“We can’t offer salaries, and sometimes not even a ride home. But we’re still here.”
This statement, shared by a young organiser during our fieldwork, captures the spirit of Bangladesh’s youth-led civil society as resourceful, committed, and yet operating largely without formal recognition.
As part of a qualitative research project at BIGD, we engaged with youth-led groups across Bangladesh, from the southern wetlands of Khulna to the remote hills of Rangamati. These organisations are running food banks, offering education to indigenous children, supporting mental health initiatives, and raising legal awareness for hijra communities. Most rely entirely on volunteer labour, borrowed space, and crowdfunding. Their reach is impressive, but their legitimacy remains unacknowledged.
Filling the Gaps Where Institutions Fall Short
In our interviews, youth leaders described a wide range of grassroots work, from facilitating legal support for vulnerable populations to creating platforms for indigenous women to navigate customary legal systems. Others provide services in urban centres that respond to gaps in food security or healthcare access.
These activities go beyond charity. They are forms of local governance, often stepping in where the state or formal NGOs cannot or do not operate. However, these initiatives frequently run into institutional roadblocks. Bureaucratic barriers, lack of donor access, and safety concerns, including both physical and digital, pose daily challenges. These young people are not only providing services but doing so while navigating an environment of heightened risk.
Civic Work Without Civic Protection
Many groups operate without legal registration, either because they cannot afford it or because registration is denied based on political sensitivities. For instance, groups that use terms like “indigenous” have reported repeated pushbacks from authorities.
Several organisers shared experiences of harassment on both online and offline platforms due to their advocacy work. Some avoid using identifiable digital tools, fearing surveillance or backlash. Others have had websites taken down or social media accounts flagged. In one case, a group’s cloud storage was hacked, compromising their documentation.
These risks are compounded by structural exclusion. Youth-led initiatives often lack the legal knowledge or institutional connections to navigate complex registration procedures. Traditional donor models tend to favour established NGOs with formal governance structures, leaving informal collectives out of funding opportunities. Additionally, youth groups are often seen as inexperienced or informal, despite their deep engagement with community realities.
Digital Tools: A Source of Strength and Risk
Technology has enabled youth organisers to coordinate, mobilise, and build networks efficiently. They use widely accessible tools like WhatsApp, Facebook, and Google Drive to organise volunteers and share information. These digital platforms have also helped them build trust with small donors and local allies.
Yet increased digital presence has also made these groups more vulnerable. To manage this, many have adapted their practices—for example, using pseudonyms online, disabling location data, and delaying public communication about events. Visibility brings credibility, but it also brings risk.
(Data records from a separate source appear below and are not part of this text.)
-- ==== Sys2Proof/Laws/State.lean ====
section
/-! SUPPORT. One lemma per field per shared update, so that no proof unfolds a record update. -/

namespace Sys2Proof.Machine

open Sys2Proof

/-! ### `clear` (R95) -/

@[simp] theorem State.clearTx_cfg (s : State) : s.clearTx.cfg = s.cfg := rfl
@[simp] theorem State.clearTx_tx (s : State) : s.clearTx.tx = Memory.empty := rfl
@[simp] theorem State.clearTx_idMajor (s : State) : s.clearTx.idMajor = s.idMajor := rfl
@[simp] theorem State.clearTx_idMinor (s : State) : s.clearTx.idMinor = s.idMinor := rfl
@[simp] theorem State.clearTx_idSectors (s : State) : s.clearTx.idSectors = s.idSectors := rfl
@[simp] theorem State.clearTx_rstate (s : State) : s.clearTx.rstate = s.rstate := rfl
@[simp] theorem State.clearTx_tCmd (s : State) : s.clearTx.tCmd = s.tCmd := rfl
@[simp] theorem State.clearTx_tAta (s : State) : s.clearTx.tAta = s.tAta := rfl
@[simp] theorem State.clearTx_tLba (s : State) : s.clearTx.tLba = s.tLba := rfl
@[simp] theorem State.clearTx_tCount (s : State) : s.clearTx.tCount = s.tCount := rfl
@[simp] theorem State.clearTx_tIdx (s : State) : s.clearTx.tIdx = s.tIdx := rfl
@[simp] theorem State.clearTx_rspValid (s : State) : s.clearTx.rspValid = s.rspValid := rfl
@[simp] theorem State.clearTx_rspLen (s : State) : s.clearTx.rspLen = s.rspLen := rfl
@[simp] theorem State.clearTx_outcome (s : State) : s.clearTx.outcome = s.outcome := rfl
@[simp] theorem State.clearTx_failIdx (s : State) : s.clearTx.failIdx = s.failIdx := rfl
@[simp] theorem State.clearTx_cstate (s : State) : s.clearTx.cstate = s.cstate := rfl
@[simp] theorem State.clearTx_tag (s : State) : s.clearTx.tag = s.tag := rfl
@[simp] theorem State.clearTx_dest (s : State) : s.clearTx.dest = s.dest := rfl
@[simp] theorem State.clearTx_cSectors (s : State) : s.clearTx.cSectors = s.cSectors := rfl
@[simp] theorem State.clearTx_opKind (s : State) : s.clearTx.opKind = s.opKind := rfl
@[simp] theorem State.clearTx_opCount (s : State) : s.clearTx.opCount = s.opCount := rfl
@[simp] theorem State.clearTx_strayCnt (s : State) : s.clearTx.strayCnt = s.strayCnt := rfl
@[simp] theorem State.clearTx_cResult (s : State) : s.clearTx.cResult = s.cResult := rfl
@[simp] theorem State.clearTx_cOutcome (s : State) : s.clearTx.cOutcome = s.cOutcome := rfl
@[simp] theorem State.clearTx_cCode (s : State) : s.clearTx.cCode = s.cCode := rfl
@[simp] theorem State.clearTx_rdata (s : State) : s.clearTx.rdata = s.rdata := rfl
@[simp] theorem State.clearTx_cPrev (s : State) : s.clearTx.cPrev = s.cPrev := rfl
@[simp] theorem State.clearTx_rx (s : State) : s.clearTx.rx = s.rx := rfl
@[simp] theorem State.clearTx_inputs (s : State) : s.clearTx.inputs = s.inputs := rfl
@[simp] theorem State.clearTx_reqNo (s : State) : s.clearTx.reqNo = s.reqNo := rfl
@[simp] theorem State.clearTx_outputs (s : State) : s.clearTx.outputs = s.outputs := rfl
@[simp] theorem State.clearTx_prints (s : State) : s.clearTx.prints = s.prints := rfl

/-! ### An output event (R25) -/

@[simp] theorem State.emit_cfg (s : State) (e : Output) : (s.emit e).cfg = s.cfg := rfl
@[simp] theorem State.emit_tx (s : State) (e : Output) : (s.emit e).tx = s.tx := rfl
@[simp] theorem State.emit_idMajor (s : State) (e : Output) : (s.emit e).idMajor = s.idMajor := rfl
@[simp] theorem State.emit_idMinor (s : State) (e : Output) : (s.emit e).idMinor = s.idMinor := rfl
@[simp] theorem State.emit_idSectors (s : State) (e : Output) : (s.emit e).idSectors = s.idSectors := rfl
@[simp] theorem State.emit_rstate (s : State) (e : Output) : (s.emit e).rstate = s.rstate := rfl
@[simp] theorem State.emit_tCmd (s : State) (e : Output) : (s.emit e).tCmd = s.tCmd := rfl
@[simp] theorem State.emit_tAta (s : State) (e : Output) : (s.emit e).tAta = s.tAta := rfl
@[simp] theorem State.emit_tLba (s : State) (e : Output) : (s.emit e).tLba = s.tLba := rfl
@[simp] theorem State.emit_tCount (s : State) (e : Output) : (s.emit e).tCount = s.tCount := rfl
@[simp] theorem State.emit_tIdx (s : State) (e : Output) : (s.emit e).tIdx = s.tIdx := rfl
@[simp] theorem State.emit_rspValid (s : State) (e : Output) : (s.emit e).rspValid = s.rspValid := rfl
@[simp] theorem State.emit_rspLen (s : State) (e : Output) : (s.emit e).rspLen = s.rspLen := rfl
@[simp] theorem State.emit_outcome (s : State) (e : Output) : (s.emit e).outcome = s.outcome := rfl
@[simp] theorem State.emit_failIdx (s : State) (e : Output) : (s.emit e).failIdx = s.failIdx := rfl
@[simp] theorem State.emit_cstate (s : State) (e : Output) : (s.emit e).cstate = s.cstate := rfl
@[simp] theorem State.emit_tag (s : State) (e : Output) : (s.emit e).tag = s.tag := rfl
@[simp] theorem State.emit_dest (s : State) (e : Output) : (s.emit e).dest = s.dest := rfl
@[simp] theorem State.emit_cSectors (s : State) (e : Output) : (s.emit e).cSectors = s.cSectors := rfl
@[simp] theorem State.emit_opKind (s : State) (e : Output) : (s.emit e).opKind = s.opKind := rfl
@[simp] theorem State.emit_opCount (s : State) (e : Output) : (s.emit e).opCount = s.opCount := rfl
@[simp] theorem State.emit_strayCnt (s : State) (e : Output) : (s.emit e).strayCnt = s.strayCnt := rfl
@[simp] theorem State.emit_cResult (s : State) (e : Output) : (s.emit e).cResult = s.cResult := rfl
@[simp] theorem State.emit_cOutcome (s : State) (e : Output) : (s.emit e).cOutcome = s.cOutcome := rfl
@[simp] theorem State.emit_cCode (s : State) (e : Output) : (s.emit e).cCode = s.cCode := rfl
@[simp] theorem State.emit_rdata (s : State) (e : Output) : (s.emit e).rdata = s.rdata := rfl
@[simp] theorem State.emit_cPrev (s : State) (e : Output) : (s.emit e).cPrev = s.cPrev := rfl
@[simp] theorem State.emit_rx (s : State) (e : Output) : (s.emit e).rx = s.rx := rfl
@[simp] theorem State.emit_inputs (s : State) (e : Output) : (s.emit e).inputs = s.inputs := rfl
@[simp] theorem State.emit_reqNo (s : State) (e : Output) : (s.emit e).reqNo = s.reqNo := rfl
@[simp] theorem State.emit_outputs (s : State) (e : Output) : (s.emit e).outputs = s.outputs ++ [e] := rfl
@[simp] theorem State.emit_prints (s : State) (e : Output) : (s.emit e).prints = s.prints := rfl

/-! ### A diagnostic (R27) -/

@[simp] theorem State.print_cfg (s : State) (k : PrintKind) : (s.print k).cfg = s.cfg := rfl
@[simp] theorem State.print_tx (s : State) (k : PrintKind) : (s.print k).tx = s.tx := rfl
@[simp] theorem State.print_idMajor (s : State) (k : PrintKind) : (s.print k).idMajor = s.idMajor := rfl
@[simp] theorem State.print_idMinor (s : State) (k : PrintKind) : (s.print k).idMinor = s.idMinor := rfl
@[simp] theorem State.print_idSectors (s : State) (k : PrintKind) : (s.print k).idSectors = s.idSectors := rfl
@[simp] theorem State.print_rstate (s : State) (k : PrintKind) : (s.print k).rstate = s.rstate := rfl
@[simp] theorem State.print_tCmd (s : State) (k : PrintKind) : (s.print k).tCmd = s.tCmd := rfl
@[simp] theorem State.print_tAta (s : State) (k : PrintKind) : (s.print k).tAta = s.tAta := rfl
@[simp] theorem State.print_tLba (s : State) (k : PrintKind) : (s.print k).tLba = s.tLba := rfl
@[simp] theorem State.print_tCount (s : State) (k : PrintKind) : (s.print k).tCount = s.tCount := rfl
@[simp] theorem State.print_tIdx (s : State) (k : PrintKind) : (s.print k).tIdx = s.tIdx := rfl
@[simp] theorem State.print_rspValid (s : State) (k : PrintKind) : (s.print k).rspValid = s.rspValid := rfl
@[simp] theorem State.print_rspLen (s : State) (k : PrintKind) : (s.print k).rspLen = s.rspLen := rfl
@[simp] theorem State.print_outcome (s : State) (k : PrintKind) : (s.print k).outcome = s.outcome := rfl
@[simp] theorem State.print_failIdx (s : State) (k : PrintKind) : (s.print k).failIdx = s.failIdx := rfl
@[simp] theorem State.print_cstate (s : State) (k : PrintKind) : (s.print k).cstate = s.cstate := rfl
@[simp] theorem State.print_tag (s : State) (k : PrintKind) : (s.print k).tag = s.tag := rfl
@[simp] theorem State.print_dest (s : State) (k : PrintKind) : (s.print k).dest = s.dest := rfl
@[simp] theorem State.print_cSectors (s : State) (k : PrintKind) : (s.print k).cSectors = s.cSectors := rfl
@[simp] theorem State.print_opKind (s : State) (k : PrintKind) : (s.print k).opKind = s.opKind := rfl
@[simp] theorem State.print_opCount (s : State) (k : PrintKind) : (s.print k).opCount = s.opCount := rfl
@[simp] theorem State.print_strayCnt (s : State) (k : PrintKind) : (s.print k).strayCnt = s.strayCnt := rfl
@[simp] theorem State.print_cResult (s : State) (k : PrintKind) : (s.print k).cResult = s.cResult := rfl
@[simp] theorem State.print_cOutcome (s : State) (k : PrintKind) : (s.print k).cOutcome = s.cOutcome := rfl
@[simp] theorem State.print_cCode (s : State) (k : PrintKind) : (s.print k).cCode = s.cCode := rfl
@[simp] theorem State.print_rdata (s : State) (k : PrintKind) : (s.print k).rdata = s.rdata := rfl
@[simp] theorem State.print_cPrev (s : State) (k : PrintKind) : (s.print k).cPrev = s.cPrev := rfl
@[simp] theorem State.print_rx (s : State) (k : PrintKind) : (s.print k).rx = s.rx := rfl
@[simp] theorem State.print_inputs (s : State) (k : PrintKind) : (s.print k).inputs = s.inputs := rfl
@[simp] theorem State.print_reqNo (s : State) (k : PrintKind) : (s.print k).reqNo = s.reqNo := rfl
@[simp] theorem State.print_outputs (s : State) (k : PrintKind) : (s.print k).outputs = s.outputs := rfl
@[simp] theorem State.print_prints (s : State) (k : PrintKind) : (s.print k).prints = s.prints ++ [k] := rfl

/-! ### A collaborator request (R27) -/

@[simp] theorem State.request_cfg (s : State) (e : Output) : (s.request e).cfg = s.cfg := rfl
@[simp] theorem State.request_tx (s : State) (e : Output) : (s.request e).tx = s.tx := rfl
@[simp] theorem State.request_idMajor (s : State) (e : Output) : (s.request e).idMajor = s.idMajor := rfl
@[simp] theorem State.request_idMinor (s : State) (e : Output) : (s.request e).idMinor = s.idMinor := rfl
@[simp] theorem State.request_idSectors (s : State) (e : Output) : (s.request e).idSectors = s.idSectors := rfl
@[simp] theorem State.request_rstate (s : State) (e : Output) : (s.request e).rstate = s.rstate := rfl
@[simp] theorem State.request_tCmd (s : State) (e : Output) : (s.request e).tCmd = s.tCmd := rfl
@[simp] theorem State.request_tAta (s : State) (e : Output) : (s.request e).tAta = s.tAta := rfl
@[simp] theorem State.request_tLba (s : State) (e : Output) : (s.request e).tLba = s.tLba := rfl
@[simp] theorem State.request_tCount (s : State) (e : Output) : (s.request e).tCount = s.tCount := rfl
@[simp] theorem State.request_tIdx (s : State) (e : Output) : (s.request e).tIdx = s.tIdx := rfl
@[simp] theorem State.request_rspValid (s : State) (e : Output) : (s.request e).rspValid = s.rspValid := rfl
@[simp] theorem State.request_rspLen (s : State) (e : Output) : (s.request e).rspLen = s.rspLen := rfl
@[simp] theorem State.request_outcome (s : State) (e : Output) : (s.request e).outcome = s.outcome := rfl
@[simp] theorem State.request_failIdx (s : State) (e : Output) : (s.request e).failIdx = s.failIdx := rfl
@[simp] theorem State.request_cstate (s : State) (e : Output) : (s.request e).cstate = s.cstate := rfl
@[simp] theorem State.request_tag (s : State) (e : Output) : (s.request e).tag = s.tag := rfl
@[simp] theorem State.request_dest (s : State) (e : Output) : (s.request e).dest = s.dest := rfl
@[simp] theorem State.request_cSectors (s : State) (e : Output) : (s.request e).cSectors = s.cSectors := rfl
@[simp] theorem State.request_opKind (s : State) (e : Output) : (s.request e).opKind = s.opKind := rfl
@[simp] theorem State.request_opCount (s : State) (e : Output) : (s.request e).opCount = s.opCount := rfl
@[simp] theorem State.request_strayCnt (s : State) (e : Output) : (s.request e).strayCnt = s.strayCnt := rfl
@[simp] theorem State.request_cResult (s : State) (e : Output) : (s.request e).cResult = s.cResult := rfl
@[simp] theorem State.request_cOutcome (s : State) (e : Output) : (s.request e).cOutcome = s.cOutcome := rfl
@[simp] theorem State.request_cCode (s : State) (e : Output) : (s.request e).cCode = s.cCode := rfl
@[simp] theorem State.request_rdata (s : State) (e : Output) : (s.request e).rdata = s.rdata := rfl
@[simp] theorem State.request_cPrev (s : State) (e : Output) : (s.request e).cPrev = s.cPrev := rfl
@[simp] theorem State.request_rx (s : State) (e : Output) : (s.request e).rx = s.rx := rfl
@[simp] theorem State.request_inputs (s : State) (e : Output) : (s.request e).inputs = s.inputs := rfl
@[simp] theorem State.request_reqNo (s : State) (e : Output) : (s.request e).reqNo = s.reqNo + 1 := rfl
@[simp] theorem State.request_outputs (s : State) (e : Output) : (s.request e).outputs = s.outputs ++ [e] := rfl
@[simp] theorem State.request_prints (s : State) (e : Output) : (s.request e).prints = s.prints := rfl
As one youth leader noted, “We thought the political shift in 2024 would open space for us. But now we are more cautious than ever.”
Moving Beyond Resilience
Bangladesh’s youth-led civic actors do not need more praise for their resilience. What they need are structural mechanisms that recognise their contributions and support their work.
During our fieldwork, several proposals emerged repeatedly. These included simplified registration processes, youth-focused microgrants with minimal reporting requirements, and policy spaces that allow for meaningful yet not symbolic youth participation in executive boards. Many groups already demonstrate strong capacity in areas such as digital campaigning, participatory education, and community-based monitoring. Rather than imposing external models, support frameworks should build on these existing strengths.
This is not about charity. It is about recognising and enabling a segment of civil society that is already performing critical work.
A Moment for Meaningful Support
Youth-led civil society in Bangladesh is not waiting for approval; it is already active, often in challenging and under-resourced settings. Whether through disaster response, interfaith dialogue, or social justice campaigns, these groups are addressing urgent local needs.
Yet the civic space they inhabit is fragile. The legal and political burden disproportionately falls on those who are young, passionate, and often least protected. If policymakers, donors, and institutions continue to overlook these actors, we risk not only undermining their potential but also reinforcing the very inequalities they are working to change.
International frameworks such as Sustainable Development Goal 16, which advocates for inclusive institutions and civic participation, offer useful reference points. But meaningful change must begin by supporting those who are already leading from the ground up.
“We didn’t want to be heroes,” one organiser told us. “We just couldn’t look away.”
That refusal to look away speaks volumes. Now, it is time for institutions to do the same.